Similar to the study of Wydell et al. [13] whereby MEG recordings were taken when Finnish participants read Finnish stimuli, the results of Wydell and Kondo showed significant neural activations in two cortical areas at two time windows across all the participants, namely, in the bilateral occipital cortex at 0–200 ms, and in the left superior temporal gyrus (STG) at 200–400 ms, respectively. No difference between AS and both the English and Japanese controls in the occipital cortices in the first time window (0–200 ms) was observed, thus indicating that AS’s dyslexia was not due to an early visual processing deficit.
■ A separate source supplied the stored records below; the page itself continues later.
/-- R24, R260: with no table and every record at its reset values nothing is left to require. -/
theorem State.inv_of_all_reset {s : State} (hready : s.crcReady = false) (hpoly : s.crcPoly = none)
    (htable : s.crcTable = none) (hreset : ∀ r ∈ s.sessions, r = Session.reset) : s.Inv := by
  refine ⟨.inl ⟨hready, hpoly, htable⟩, fun r hr => hreset r hr ▸ Session.inv_reset _, fun m hm n _ _ hactive => ?_,
    fun ⟨r, hr, hactive⟩ => ?_⟩
  · rw [hreset _ (session_mem hm)] at hactive
    cases hactive
  · rw [hreset r hr] at hactive
    cases hactive

/-- R101: CRC_INIT writes the three registers together; no record of a session depends on them. -/
theorem State.Inv.crcInit {s : State} (hinv : s.Inv) (poly : Half) :
    State.Inv { s with crcTable := some (crcTableOf poly), crcPoly := some poly, crcReady := true } := by
  obtain ⟨-, hrecords, hiface, -⟩ := hinv
  exact ⟨.inr ⟨rfl, Option.some_ne_none _, rfl⟩, hrecords, hiface, fun _ => rfl⟩

/-- R20, R28, R29: each row keeps the invariants. -/
theorem Ran.inv {i : Instr} {s t : State} (h : Ran i s t) (hpollPos : 1 ≤ s.cfg.pollInterval)
    (hrecPos : 1 ≤ s.cfg.reconnectInterval) (hinv : s.Inv) : t.Inv := by
  cases h with
  | refused | ignored | returned | received | setupInUse | noTimer | reported => exact hinv
  | reset => exact State.inv_of_all_reset rfl rfl rfl (by simp)
  | crcInit => exact hinv.crcInit _
  | setupOpen hn _ hunused htable =>
    exact hinv.setSession_unused hn (Session.inv_connectedOn _ hpollPos le_rfl) htable rfl hunused
  | @setupFail n iface _ _ hn hinactive hunused htable =>
    rw [hinv.session_eq_reset hn hinactive]
    exact hinv.setSession_unused (r := Session.waitingOn iface _) hn (Session.inv_waitingOn iface hrecPos le_rfl)
      htable rfl hunused
  | @teardown n _ hlive =>
    exact hinv.setSession (r := Session.reset) hlive.1 (Session.inv_reset _) nofun nofun
  | @pollCount n _ hlive hpoll hleft =>
    obtain ⟨iface, rem, hr, -, hle⟩ := (hinv.session hlive.1).eq_connectedOn_of_poll hpoll
    refine hinv.setSession_live hlive ?_ rfl
    rw [hr] at hleft ⊢
    exact Session.inv_connectedOn iface (Nat.one_le_iff_ne_zero.2 hleft) (Nat.le_trans (Nat.sub_le _ _) hle)
  | @pollFire n _ _ hlive hpoll =>
    obtain ⟨iface, rem, hr, -⟩ := (hinv.session hlive.1).eq_connectedOn_of_poll hpoll
    refine hinv.setSession_live hlive ?_ rfl
    rw [hr]
    exact Session.inv_connectedOn iface hpollPos le_rfl
  | @reconnectCount n _ hlive _ hrec hleft =>
    obtain ⟨iface, rem, hr, -, hle⟩ := (hinv.session hlive.1).eq_waitingOn_of_reconnect hrec
    refine hinv.setSession_live hlive ?_ rfl
    rw [hr] at hleft ⊢
    exact Session.inv_waitingOn iface (Nat.one_le_iff_ne_zero.2 hleft) (Nat.le_trans (Nat.sub_le _ _) hle)
  | @reconnectOpen n _ _ hlive _ hrec =>
    obtain ⟨iface, rem, hr, -⟩ := (hinv.session hlive.1).eq_waitingOn_of_reconnect hrec
    refine hinv.setSession_live hlive ?_ rfl
    rw [hr]
    exact Session.inv_connectedOn iface hpollPos le_rfl
  | @reconnectFail n _ hlive _ hrec =>
    obtain ⟨iface, rem, hr, -⟩ := (hinv.session hlive.1).eq_waitingOn_of_reconnect hrec
    refine hinv.setSession_live hlive ?_ rfl
    rw [hr]
    exact Session.inv_waitingOn iface hrecPos le_rfl
  | @lost _ n _ _ _ _ hlive hlink =>
    obtain ⟨iface, rem, hr, -⟩ := (hinv.session hlive.1).eq_connectedOn hlive.2 hlink
    refine hinv.setSession_live hlive ?_ rfl
    rw [hr]
    exact Session.inv_waitingOn iface hrecPos le_rfl

/-- Settles O47: taking an input and refusing one leave what the invariants speak of; a row of `Ran` keeps it. -/
theorem stepKeepsInvariant : Obligations.StepKeepsInvariant := by
  intro s t hinv h
  obtain ⟨hlegal, ⟨-, rfl⟩ | ⟨_, _, _, -, rfl⟩ | ⟨_, rest, i, -, hran⟩⟩ := step_cases h
  · exact hinv
  · exact hinv
  · obtain ⟨hpoll, hrec⟩ := one_le_intervals hlegal
    exact hran.inv hpoll hrec hinv

/-- Settles O46: power-on has no table and only reset records, and the configuration is this hardware's. -/
theorem invariantAtReset : Obligations.InvariantAtReset :=
  ⟨State.inv_of_all_reset rfl rfl rfl fun _ hr => List.eq_of_mem_replicate hr, by decide⟩

/-- Settles O44: the two equations of `step` for a delivered input, and `wireContext` once the table is ready. -/
theorem stepRunsDecodedInput : Obligations.StepRunsDecodedInput := fun _ _ _ hlegal hinbox =>
  ⟨fun _ => step_of_decode_ok hlegal hinbox, fun _ => step_of_decode_error hlegal hinbox, fun _ hready => by
    rw [State.wireContext, readyTable_eq_some.2 hready, Option.getD_some]⟩

/-- Settles O45: the equation of `step` for an empty inbox. -/
theorem stepWaitsForInput : Obligations.StepWaitsForInput := fun _ => step_of_inbox_nil

end Sys2Proof.Machine
end

section
/-! PROOFS. The decoder and the encoder (R71, R73, R81, R84): each channel's two round trips, and the classes of a
received buffer, each with the instruction it decodes to and the verdict PARSE gives it. -/

namespace Sys2Proof.Machine

/-! Event records (log 3). -/

theorem bytesOfIndex_indexOfBytes (b3 b2 b1 b0 : Byte) :
    bytesOfIndex (indexOfBytes b3 b2 b1 b0) = [b3, b2, b1, b0] := by
  rw [bytesOfIndex, indexOfBytes, BitVec.ofNat_toNat, BitVec.setWidth_eq, bytesOfWord_be32]

theorem indexFits_indexOfBytes (b3 b2 b1 b0 : Byte) : indexFits (indexOfBytes b3 b2 b1 b0) = true :=
  decide_eq_true (be32 b3 b2 b1 b0).isLt

theorem decodeIndexOnly_bytesOfIndex (tag : Byte) (k : Nat → Instr) {n : Nat} (hfits : indexFits n = true) :
    decodeIndexOnly tag k (bytesOfIndex n) = .ok (k n) := by
  obtain ⟨b3, b2, b1, b0, hbytes, hn⟩ := indexOfBytes_bytesOfIndex (of_decide_eq_true hfits)
  rw [hbytes, decodeIndexOnly, hn]

theorem decodeIndexAndBytes_bytesOfIndex (tag : Byte) (k : Nat → List Byte → Instr) {n : Nat} (rest : List Byte)
    (hfits : indexFits n = true) : decodeIndexAndBytes tag k (bytesOfIndex n ++ rest) = .ok (k n rest) := by
  obtain ⟨b3, b2, b1, b0, hbytes, hn⟩ := indexOfBytes_bytesOfIndex (of_decide_eq_true hfits)
  rw [hbytes]
  exact congrArg (fun m => Except.ok (k m rest)) hn

theorem decodeIndexOnly_eq_ok {tag : Byte} {k : Nat → Instr} {ops : List Byte} {i : Instr}
    (h : decodeIndexOnly tag k ops = .ok i) : ∃ n, indexFits n = true ∧ i = k n ∧ bytesOfIndex n = ops := by
  unfold decodeIndexOnly at h
  split at h
  · cases h; exact ⟨_, indexFits_indexOfBytes .., rfl, bytesOfIndex_indexOfBytes ..⟩
  · cases h

theorem decodeIndexAndBytes_eq_ok {tag : Byte} {k : Nat → List Byte → Instr} {ops : List Byte} {i : Instr}
    (h : decodeIndexAndBytes tag k ops = .ok i) :
    ∃ n rest, indexFits n = true ∧ i = k n rest ∧ bytesOfIndex n ++ rest = ops := by
  unfold decodeIndexAndBytes at h
  split at h
  · cases h
    exact ⟨_, _, indexFits_indexOfBytes .., rfl, by rw [bytesOfIndex_indexOfBytes]; rfl⟩
  · cases h

theorem decodeCommand_eq_some_iff {b : Byte} {cmd : CommandId} :
    decodeCommand b = some cmd ↔ b = encodeCommand cmd := by
  constructor
  · intro h
    unfold decodeCommand at h
    split_ifs at h with h0 h1 h2
    · cases h; exact h0
    · cases h; exact h1
    · cases h; exact h2
  · rintro rfl
    cases cmd <;> rfl

theorem decodeBuild_encodeCommand (cmd : CommandId) : decodeBuild [encodeCommand cmd] = .ok (.build cmd) := by
  rw [decodeBuild, decodeCommand_eq_some_iff.2 rfl]

theorem decodeBuild_eq_ok {ops : List Byte} {i : Instr} (h : decodeBuild ops = .ok i) :
    ∃ cmd, i = .build cmd ∧ [encodeCommand cmd] = ops := by
  unfold decodeBuild at h
  split at h
  · split at h
    · next hcmd => cases h; exact ⟨_, rfl, by rw [decodeCommand_eq_some_iff.1 hcmd]⟩
    · cases h
  · cases h

theorem decodeReset_eq_ok {ops : List Byte} {i : Instr} (h : decodeReset ops = .ok i) : i = .reset ∧ ops = [] := by
  unfold decodeReset at h
  split at h
  · cases h; exact ⟨rfl, rfl⟩
  · cases h

theorem decodeCrcInit_eq_ok {ops : List Byte} {i : Instr} (h : decodeCrcInit ops = .ok i) :
    ∃ poly, i = .crcInit poly ∧ bytesOfHalf poly = ops := by
  unfold decodeCrcInit at h
  split at h
  · cases h; exact ⟨_, rfl, bytesOfHalf_be16 _ _⟩
  · cases h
However, results from the later time window (200–400 ms) in the left superior temporal gyrus (STG) revealed that AS’s cortical activation was significantly weaker than that of both the English and Japanese controls, thus showing a neural unity between the two languages.

The left STG is often implicated in sequential (sub-lexical) phonological processing [e.g., 13, 47, 61, 62], phonological short-term-memory [e.g., 63], and the temporary storage of phonological information (particularly the posterior STG) [64]. Moreover, a persistent phonological short-term-memory deficit in the Landau-Kleffne’s syndrome [63], a rare acquired aphasia in children, is linked to decreased cortical activation in the STG. AS’s behavioral data also revealed a phonological short-term-memory deficit [4] as with the other studies of phonological dyslexia [28].

Finally, we need to account for the discrepancy between AS’s behavioral data showing a behavioral dissociation between his poor reading skills in English and his superior reading skills in Japanese, and his MEG data showing a neural unity between reading in English and Japanese—both showing similarly weak cortical activation in the left STG. This is because the cognitive processing demand for transparent syllabic Kana (larger grain size) is less than that for quasi-regular opaque English (smaller grain size) [28, 39, 45]. The latter requires a finer processing capability, e.g., segmenting the letter-strings into graphemes, converting these graphemes into phonemes, and finally blending the phonemes into a word or a nonword. Therefore, reading Kana may not require the neural resources in the left STG as much as reading English might do, and therefore the same functional deficit in the left STG in AS does not necessarily cause the same behavioral deficit seen in English, when AS reads in Japanese.